Metadata-Version: 2.4
Name: fragua
Version: 0.4.0
Summary: Package for creating ETL environments for data analysis
Home-page: https://github.com/SagoDev/Fragua
Author: SagoDev
Requires-Python: >=3.10
Description-Content-Type: text/markdown
License-File: LICENSE
Requires-Dist: numpy
Requires-Dist: pandas
Requires-Dist: pytest
Requires-Dist: sqlalchemy
Requires-Dist: requests
Requires-Dist: scikit-learn
Requires-Dist: typing_extensions
Dynamic: author
Dynamic: description
Dynamic: description-content-type
Dynamic: home-page
Dynamic: license-file
Dynamic: requires-dist
Dynamic: requires-python
Dynamic: summary

# Fragua

Fragua is a lightweight and modular library designed to build ETL/ELT
pipelines and data processing workflows in Python. It provides reusable
components such as environments, agents, styles, parameters, and
storages to orchestrate data extraction, transformation, and loading
with traceability and best practices.

------------------------------------------------------------------------

## What is Fragua?

Fragua provides an abstraction layer for data integration tasks based on
three main agents:

- **Extractor**: retrieves data from different sources such as Excel,
  CSV, or APIs.
- **Transformer**: transforms or enriches data by applying rules or
  models.
- **Loader**: saves or delivers results to final destinations such as
  files or databases.

In addition to the agents, Fragua introduces the concept of **Environments**, 
which act as isolated workspaces that organize and group all components 
involved in a pipeline. An `Environment` manages:

- Registered agents and their lifecycle.
- Registries for `styles`, `functions`, and `params`.
- A dedicated **Warehouse** for storing intermediate or final artifacts.
- Execution settings, logging configuration, and context boundaries.

This design allows you to run multiple pipelines independently, each with 
its own configuration, state, and stored data.

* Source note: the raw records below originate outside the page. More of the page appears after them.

-- ==== Sys2Proof/Laws/Ops.lean ====
section
/-!
SUPPORT. Everything the shared operations can do: the tests before execution (spec/30_encoding.md R95), the two emit
operations (R124, R161), the two loops (R122, R158), and the units' own rules in closed form.
-/

namespace Sys2Proof.Machine

/-! ## The tests of R95 -/

theorem admission_ignored_of_illcmd {u : UnitSel} {r f : Bool} {s : State} (h : s.illcmd = true) :
    admission u r f s = .ignored := by simp [admission, h]

theorem admission_ignored_of_fault {u : UnitSel} {r f : Bool} {s : State} (h : unitFault u s = true) :
    admission u r f s = .ignored := by simp [admission, h]

theorem admission_seq {u : UnitSel} {f : Bool} {s : State} (hi : s.illcmd = false) (hf : unitFault u s = false)
    (hp : unitPhase u s ≠ .run) : admission u true f s = .raises .seq := by simp [admission, hi, hf, hp]

theorem admission_ovf {u : UnitSel} {s : State} (hi : s.illcmd = false) (hf : unitFault u s = false)
    (hp : unitPhase u s = .run) : admission u true true s = .raises .ovf := by simp [admission, hi, hf, hp]

theorem admission_executes {u : UnitSel} {s : State} (hi : s.illcmd = false) (hf : unitFault u s = false)
    (hp : unitPhase u s = .run) : admission u true false s = .executes := by simp [admission, hi, hf, hp]

theorem admission_start {u : UnitSel} {s : State} (hi : s.illcmd = false) (hf : unitFault u s = false) :
    admission u false false s = .executes := by simp [admission, hi, hf]

/-- Why a command is admitted, raises or is ignored, read backwards. -/
theorem admission_cases (u : UnitSel) (r f : Bool) (s : State) :
    (admission u r f s = .ignored ∧ (s.illcmd = true ∨ unitFault u s = true)) ∨
    (admission u r f s = .raises .seq ∧ s.illcmd = false ∧ unitFault u s = false ∧ r = true ∧ unitPhase u s ≠ .run) ∨
    (admission u r f s = .raises .ovf ∧ s.illcmd = false ∧ unitFault u s = false ∧
      (r = true → unitPhase u s = .run) ∧ f = true) ∨
    (admission u r f s = .executes ∧ s.illcmd = false ∧ unitFault u s = false ∧
      (r = true → unitPhase u s = .run) ∧ f = false) := by
  unfold admission
  split
  · simp_all
  split
  · simp_all
  split
  · simp_all
  split <;> simp_all

theorem atLimit_eq_true {limit : Option Nat} {n : Nat} : atLimit limit n = true ↔ limit = some n := by
  simp [atLimit]

theorem atLimit_eq_false {limit : Option Nat} {n : Nat} : atLimit limit n = false ↔ limit ≠ some n := by
  simp [atLimit]

theorem encCommand_ignored {r f : Bool} {body : EncUnit → Except Fault EncUnit} {s : State}
    (h : s.illcmd = true ∨ s.enc.fault = true) : encCommand r f body s = .next s := by
  have : admission .enc r f s = .ignored := h.elim admission_ignored_of_illcmd fun hf => admission_ignored_of_fault hf
  simp [encCommand, this]

theorem decCommand_ignored {r f : Bool} {body : DecUnit → Except Fault DecUnit} {s : State}
    (h : s.illcmd = true ∨ s.dec.fault = true) : decCommand r f body s = .next s := by
  have : admission .dec r f s = .ignored := h.elim admission_ignored_of_illcmd fun hf => admission_ignored_of_fault hf
  simp [decCommand, this]

/-- If an encoder command answers a next state, then it is ignored, it raises, or its own rule gave the new unit. -/
theorem encCommand_next {r f : Bool} {body : EncUnit → Except Fault EncUnit} {s t : State}
    (h : encCommand r f body s = .next t) :
    (t = s ∧ (s.illcmd = true ∨ s.enc.fault = true)) ∨
    (s.illcmd = false ∧ s.enc.fault = false ∧ r = true ∧ s.enc.phase ≠ .run ∧ t = raiseUnitFault .enc .seq s) ∨
    (s.illcmd = false ∧ s.enc.fault = false ∧ (r = true → s.enc.phase = .run) ∧ f = true ∧
      t = raiseUnitFault .enc .ovf s) ∨
    (s.illcmd = false ∧ s.enc.fault = false ∧ (r = true → s.enc.phase = .run) ∧ f = false ∧
      ∃ e, body s.enc = .ok e ∧ t = { s with enc := e }) := by
  unfold encCommand at h
  rcases admission_cases .enc r f s with ⟨ha, hc⟩ | ⟨ha, hc⟩ | ⟨ha, hc⟩ | ⟨ha, hc⟩ <;> simp only [ha] at h
  · cases h
    exact .inl ⟨rfl, hc⟩
  · cases h
    exact .inr (.inl ⟨hc.1, hc.2.1, hc.2.2.1, hc.2.2.2, rfl⟩)
  · cases h
    exact .inr (.inr (.inl ⟨hc.1, hc.2.1, hc.2.2.1, hc.2.2.2, rfl⟩))
  · split at h
    · cases h
    · next e he =>
      cases h
      exact .inr (.inr (.inr ⟨hc.1, hc.2.1, hc.2.2.1, hc.2.2.2, e, he, rfl⟩))

/-- If a decoder command answers a next state, then it is ignored, it raises, or its own rule gave the new unit. -/
theorem decCommand_next {r f : Bool} {body : DecUnit → Except Fault DecUnit} {s t : State}
    (h : decCommand r f body s = .next t) :
    (t = s ∧ (s.illcmd = true ∨ s.dec.fault = true)) ∨
    (s.illcmd = false ∧ s.dec.fault = false ∧ r = true ∧ s.dec.phase ≠ .run ∧ t = raiseUnitFault .dec .seq s) ∨
    (s.illcmd = false ∧ s.dec.fault = false ∧ (r = true → s.dec.phase = .run) ∧ f = true ∧
      t = raiseUnitFault .dec .ovf s) ∨
    (s.illcmd = false ∧ s.dec.fault = false ∧ (r = true → s.dec.phase = .run) ∧ f = false ∧
      ∃ d, body s.dec = .ok d ∧ t = { s with dec := d }) := by
  unfold decCommand at h
  rcases admission_cases .dec r f s with ⟨ha, hc⟩ | ⟨ha, hc⟩ | ⟨ha, hc⟩ | ⟨ha, hc⟩ <;> simp only [ha] at h
  · cases h
    exact .inl ⟨rfl, hc⟩
  · cases h
    exact .inr (.inl ⟨hc.1, hc.2.1, hc.2.2.1, hc.2.2.2, rfl⟩)
  · cases h
    exact .inr (.inr (.inl ⟨hc.1, hc.2.1, hc.2.2.1, hc.2.2.2, rfl⟩))
  · split at h
    · cases h
    · next d hd =>
      cases h
      exact .inr (.inr (.inr ⟨hc.1, hc.2.1, hc.2.2.1, hc.2.2.2, d, hd, rfl⟩))

/-- A command is the same whatever acts the host has still to make. -/
theorem encCommand_port (r f : Bool) (body : EncUnit → Except Fault EncUnit) (s t : State) (p : List HostAct)
    (h : encCommand r f body s = .next t) :
    encCommand r f body { s with port := p } = .next { t with port := p } := by
  have ha : admission .enc r f { s with port := p } = admission .enc r f s := rfl
  unfold encCommand at h ⊢
  rw [ha]
  split at h
  · cases h; rfl
  · cases h; rfl
  · split at h
    · cases h
    · next he => cases h; simp [he]

theorem decCommand_port (r f : Bool) (body : DecUnit → Except Fault DecUnit) (s t : State) (p : List HostAct)
    (h : decCommand r f body s = .next t) :
    decCommand r f body { s with port := p } = .next { t with port := p } := by
  have ha : admission .dec r f { s with port := p } = admission .dec r f s := rfl
  unfold decCommand at h ⊢
  rw [ha]
  split at h
  · cases h; rfl
  · cases h; rfl
  · split at h
    · cases h
    · next hd => cases h; simp [hd]

/-! ## The emit operations -/

theorem emitSym_ok {cap : Option Nat} {e : EncUnit} (sym : Sym) (h : hasIndex cap e.olen = true) :
    emitSym cap sym e =
      .ok { e with eout := Memory.write e.eout e.olen (alpha sym), olen := e.olen + 1 } := by
  simp [emitSym, h]

theorem emitByte_ok {cap : Option Nat} {d : DecUnit} (y : Byte) (h : hasIndex cap d.widx = true) :
    emitByte cap y d = .ok { d with dout := Memory.write d.dout d.widx y, widx := d.widx + 1 } := by
  simp [emitByte, h]

theorem emitSym_next {cap : Option Nat} {e e' : EncUnit} {sym : Sym} (h : emitSym cap sym e = .ok e') :
    hasIndex cap e.olen = true ∧
      e' = { e with eout := Memory.write e.eout e.olen (alpha sym), olen := e.olen + 1 } := by
  unfold emitSym at h
  split at h
  · next hi => cases h; exact ⟨hi, rfl⟩
  · cases h

theorem emitByte_next {cap : Option Nat} {d d' : DecUnit} {y : Byte} (h : emitByte cap y d = .ok d') :
    hasIndex cap d.widx = true ∧
      d' = { d with dout := Memory.write d.dout d.widx y, widx := d.widx + 1 } := by
  unfold emitByte at h
  split at h
  · next hi => cases h; exact ⟨hi, rfl⟩
  · cases h

theorem hasIndex_mono {cap : Option Nat} {a b : Nat} (h : hasIndex cap b = true) (hab : a ≤ b) :
    hasIndex cap a = true := by
  cases cap with
  | none => rfl
  | some c =>
    simp only [hasIndex, decide_eq_true_eq] at *
    omega

/-! ## The loops, turn by turn -/

theorem symLoop_stop (cap : Option Nat) (fuel : Nat) (a : Acc) {n : Nat} (e : EncUnit) (h : n < 5) :
    symLoop cap fuel a n e = .ok { e with acc := a, bits := BitVec.ofNat 4 n } := by
  cases fuel <;> simp [symLoop, h]

theorem symLoop_turn (cap : Option Nat) (fuel : Nat) (a : Acc) {n : Nat} (e : EncUnit) (h : 5 ≤ n)
    (hi : hasIndex cap e.olen = true) :
    symLoop cap (fuel + 1) a n e =
      symLoop cap fuel (keepLow a (n - 5)) (n - 5)
        { e with eout := Memory.write e.eout e.olen (alpha (topSym a n)), olen := e.olen + 1 } := by
  have : ¬n < 5 := by omega
  simp [symLoop, this, emitSym_ok _ hi]

theorem byteLoop_stop (cap : Option Nat) (fuel : Nat) (a : Acc) {k : Nat} (d : DecUnit) (h : k < 8) :
    byteLoop cap fuel a k d = .ok { d with acc := a, bits := BitVec.ofNat 4 k } := by
  cases fuel <;> simp [byteLoop, h]

theorem byteLoop_turn (cap : Option Nat) (fuel : Nat) (a : Acc) {k : Nat} (d : DecUnit) (h : 8 ≤ k)
    (hi : hasIndex cap d.widx = true) :
    byteLoop cap (fuel + 1) a k d =
      byteLoop cap fuel (keepLow a (k - 8)) (k - 8)
        { d with dout := Memory.write d.dout d.widx (topByte a k), widx := d.widx + 1 } := by
  have : ¬k < 8 := by omega
  simp [byteLoop, this, emitByte_ok _ hi]

/-! ## The units' own rules in closed form -/

/-- `ENC.PUSH` with 0 or 1 live bits writes one symbol (R123). -/
theorem encTakeIn_one (cap : Option Nat) (b : Byte) (e : EncUnit) (hb : e.bits.toNat ≤ 1)
    (hi : hasIndex cap e.olen = true) :
    encTakeIn cap b e = .ok { e with
      acc := keepLow (shiftInByte e.acc b) (e.bits.toNat + 3)
      bits := BitVec.ofNat 4 (e.bits.toNat + 3)
      icnt := e.icnt + 1
      olen := e.olen + 1
      eout := Memory.write e.eout e.olen (alpha (topSym (shiftInByte e.acc b) (e.bits.toNat + 8))) } := by
  unfold encTakeIn
  rw [symLoop_turn cap (e.bits.toNat + 7) _ _ (by omega) hi, symLoop_stop _ _ _ _ (by omega)]
  rfl

/-- `ENC.PUSH` with 2 to 4 live bits writes two symbols (R123). -/
theorem encTakeIn_two (cap : Option Nat) (b : Byte) (e : EncUnit) (hlo : 2 ≤ e.bits.toNat) (hhi : e.bits.toNat ≤ 4)
    (hi : hasIndex cap (e.olen + 1) = true) :
    encTakeIn cap b e = .ok { e with
      acc := keepLow (shiftInByte e.acc b) (e.bits.toNat - 2)
      bits := BitVec.ofNat 4 (e.bits.toNat - 2)
      icnt := e.icnt + 1
      olen := e.olen + 2
      eout := Memory.write
        (Memory.write e.eout e.olen (alpha (topSym (shiftInByte e.acc b) (e.bits.toNat + 8)))) (e.olen + 1)
        (alpha (topSym (shiftInByte e.acc b) (e.bits.toNat + 3))) } := by
  have h1 : e.bits.toNat + 8 - 5 = e.bits.toNat + 3 := by omega
  have h2 : e.bits.toNat + 3 - 5 = e.bits.toNat - 2 := by omega
  unfold encTakeIn
  rw [symLoop_turn cap (e.bits.toNat + 7) _ _ (by omega) (hasIndex_mono hi (by omega)), h1,
    symLoop_turn cap (e.bits.toNat + 6) _ _ (by omega) (by exact hi), h2, symLoop_stop _ _ _ _ (by omega),
    topSym_keepLow _ (by omega), keepLow_keepLow _ (by omega)]

/-- `ENC.FLUSH` with no live bits writes nothing (R128). -/
theorem encClose_none (cap : Option Nat) (e : EncUnit) (hb : e.bits.toNat = 0) :
    encClose cap e = .ok { e with acc := 0, bits := 0, phase := .done } := by
  simp [encClose, hb]

/-- `ENC.FLUSH` with live bits writes one padded symbol (R128). -/
theorem encClose_some (cap : Option Nat) (e : EncUnit) (hb : 0 < e.bits.toNat) (hi : hasIndex cap e.olen = true) :
    encClose cap e = .ok { e with
      acc := 0, bits := 0, phase := .done
      olen := e.olen + 1
      eout := Memory.write e.eout e.olen (alpha (padSym e.acc e.bits.toNat)) } := by
  simp [encClose, hb, emitSym_ok _ hi]

/-- `DEC.PUSH` of a valid character with 0 to 2 live bits writes no byte (R159). -/
theorem decShift_none (cap : Option Nat) (i : Sym) (d : DecUnit) (hb : d.bits.toNat ≤ 2) :
    decShift cap i d = .ok { d with
      acc := shiftInSym d.acc i, bits := BitVec.ofNat 4 (d.bits.toNat + 5) } := by
  unfold decShift
  rw [byteLoop_stop _ _ _ _ (by omega)]

/-- `DEC.PUSH` of a valid character with 3 to 7 live bits writes one byte (R159). -/
theorem decShift_one (cap : Option Nat) (i : Sym) (d : DecUnit) (hlo : 3 ≤ d.bits.toNat) (hhi : d.bits.toNat ≤ 7)
    (hi : hasIndex cap d.widx = true) :
    decShift cap i d = .ok { d with
      acc := keepLow (shiftInSym d.acc i) (d.bits.toNat - 3)
      bits := BitVec.ofNat 4 (d.bits.toNat - 3)
      widx := d.widx + 1
      dout := Memory.write d.dout d.widx (topByte (shiftInSym d.acc i) (d.bits.toNat + 5)) } := by
  have h1 : d.bits.toNat + 5 - 8 = d.bits.toNat - 3 := by omega
  unfold decShift
  rw [byteLoop_turn cap (d.bits.toNat + 4) _ _ (by omega) hi, h1, byteLoop_stop _ _ _ _ (by omega)]

/-- A character outside the alphabet only sets flags and counts (R158). -/
theorem decTakeIn_invalid (cap : Option Nat) (c : Byte) (d : DecUnit) (h : (lookup (normalise c)).valid = false) :
    decTakeIn cap c d = .ok { d with
      pfxok := pfxokAfter d.cnt (normalise c) d.pfxok
      errchar := errcharAfter d.badchar (normalise c) d.errchar
      badchar := true
      cnt := d.cnt + 1 } := by
  simp [decTakeIn, decRecord, h]

/-- After a bad character a valid one only counts (R160). -/
theorem decTakeIn_frozen (cap : Option Nat) (c : Byte) (d : DecUnit) (h : (lookup (normalise c)).valid = true)
    (hb : d.badchar = true) :
    decTakeIn cap c d = .ok { d with pfxok := pfxokAfter d.cnt (normalise c) d.pfxok, cnt := d.cnt + 1 } := by
  simp [decTakeIn, decRecord, h, hb]

/-- A valid character while all were valid runs the datapath and counts (R158). -/
theorem decTakeIn_valid {cap : Option Nat} {c : Byte} {d d' : DecUnit} (h : (lookup (normalise c)).valid = true)
    (hb : d.badchar = false)
    (hs : decShift cap (lookup (normalise c)).idx { d with pfxok := pfxokAfter d.cnt (normalise c) d.pfxok } = .ok d') :
    decTakeIn cap c d = .ok { d' with cnt := d'.cnt + 1 } := by
  unfold decTakeIn decRecord
  rw [if_neg (by simp [h]), if_pos hb, hs]

end Sys2Proof.Machine
end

Fragua also includes a storage system with:

- **Warehouse** and **WarehouseManager** to store intermediate artifacts 
  with metadata and traceability.
- A modular architecture where `styles`, `functions`, and `params` can 
  be registered within an `Environment`.

------------------------------------------------------------------------

## Key Features

-   Environment modeling (`Environment`) to isolate and organize working
    instances.
-   Agents (`Extractor`, `Transformer`, `Loader`) with a common
    pipeline, `undo` capability, and operation logging.
-   Registries for `params`, `functions`, and `styles`.
-   Storage types (`Storage`, `Box`, `Container`) and a centralized
    `Warehouse`.
-   Built-in utilities for logging, metrics, and execution state
    summaries.

------------------------------------------------------------------------

## Project Structure

    fragua/
    ├── core/
    ├── environments/
    ├── extract/
    ├── load/
    ├── transform/
    ├── utils/
    └── __init__.py

------------------------------------------------------------------------

## Installation

Install Fragua in editable mode from the root of the repository:

``` bash
python -m pip install -e .
```

Check `requirements.txt` for additional dependencies.

------------------------------------------------------------------------

## Usage Example

``` python
import fragua as fg
from pathlib import Path

BASE_DIR = Path(__file__).parent
INPUT_XLSX = BASE_DIR / "test_files" / "input_files" / "test_data.xlsx"
OUTPUT_XLSX = BASE_DIR / "test_files" / "output_files"

env = fg.create_fragua("fragua_1", "minimal", True)
env.create_extractor("extractor")
env.create_transformer("transformer")
env.create_loader("loader")

extractor = env.get_agent("extractor")
transformer = env.get_agent("transformer")
loader = env.get_agent("loader")

extractor.work(
    "excel",
    save_as="extracted_data",
    path="./test_files/input_files/test_data.xlsx",
    sheet_name=0,
)

transformer.work(
    style="report",
    apply_to="extracted_data",
    save_as="transformed_data",
)

loader.work(
    style="excel",
    apply_to=["extracted_data", "transformed_data"],
    destination="./test_files/output_files",
    file_name="output_file",
)
```

------------------------------------------------------------------------

## Author

**Santiago Lanz**\
📍 Developer and creator of Fragua\
🌐 Portfolio: https://sagodev.github.io/Portfolio-Web-Santiago-Lanz/\
💼 LinkedIn: https://www.linkedin.com/in/santiagolanz/\
🐙 GitHub: https://github.com/SagoDev

------------------------------------------------------------------------

## ⚖️ License

This project is distributed under the **MIT** license.\
See the `LICENSE` file for more details.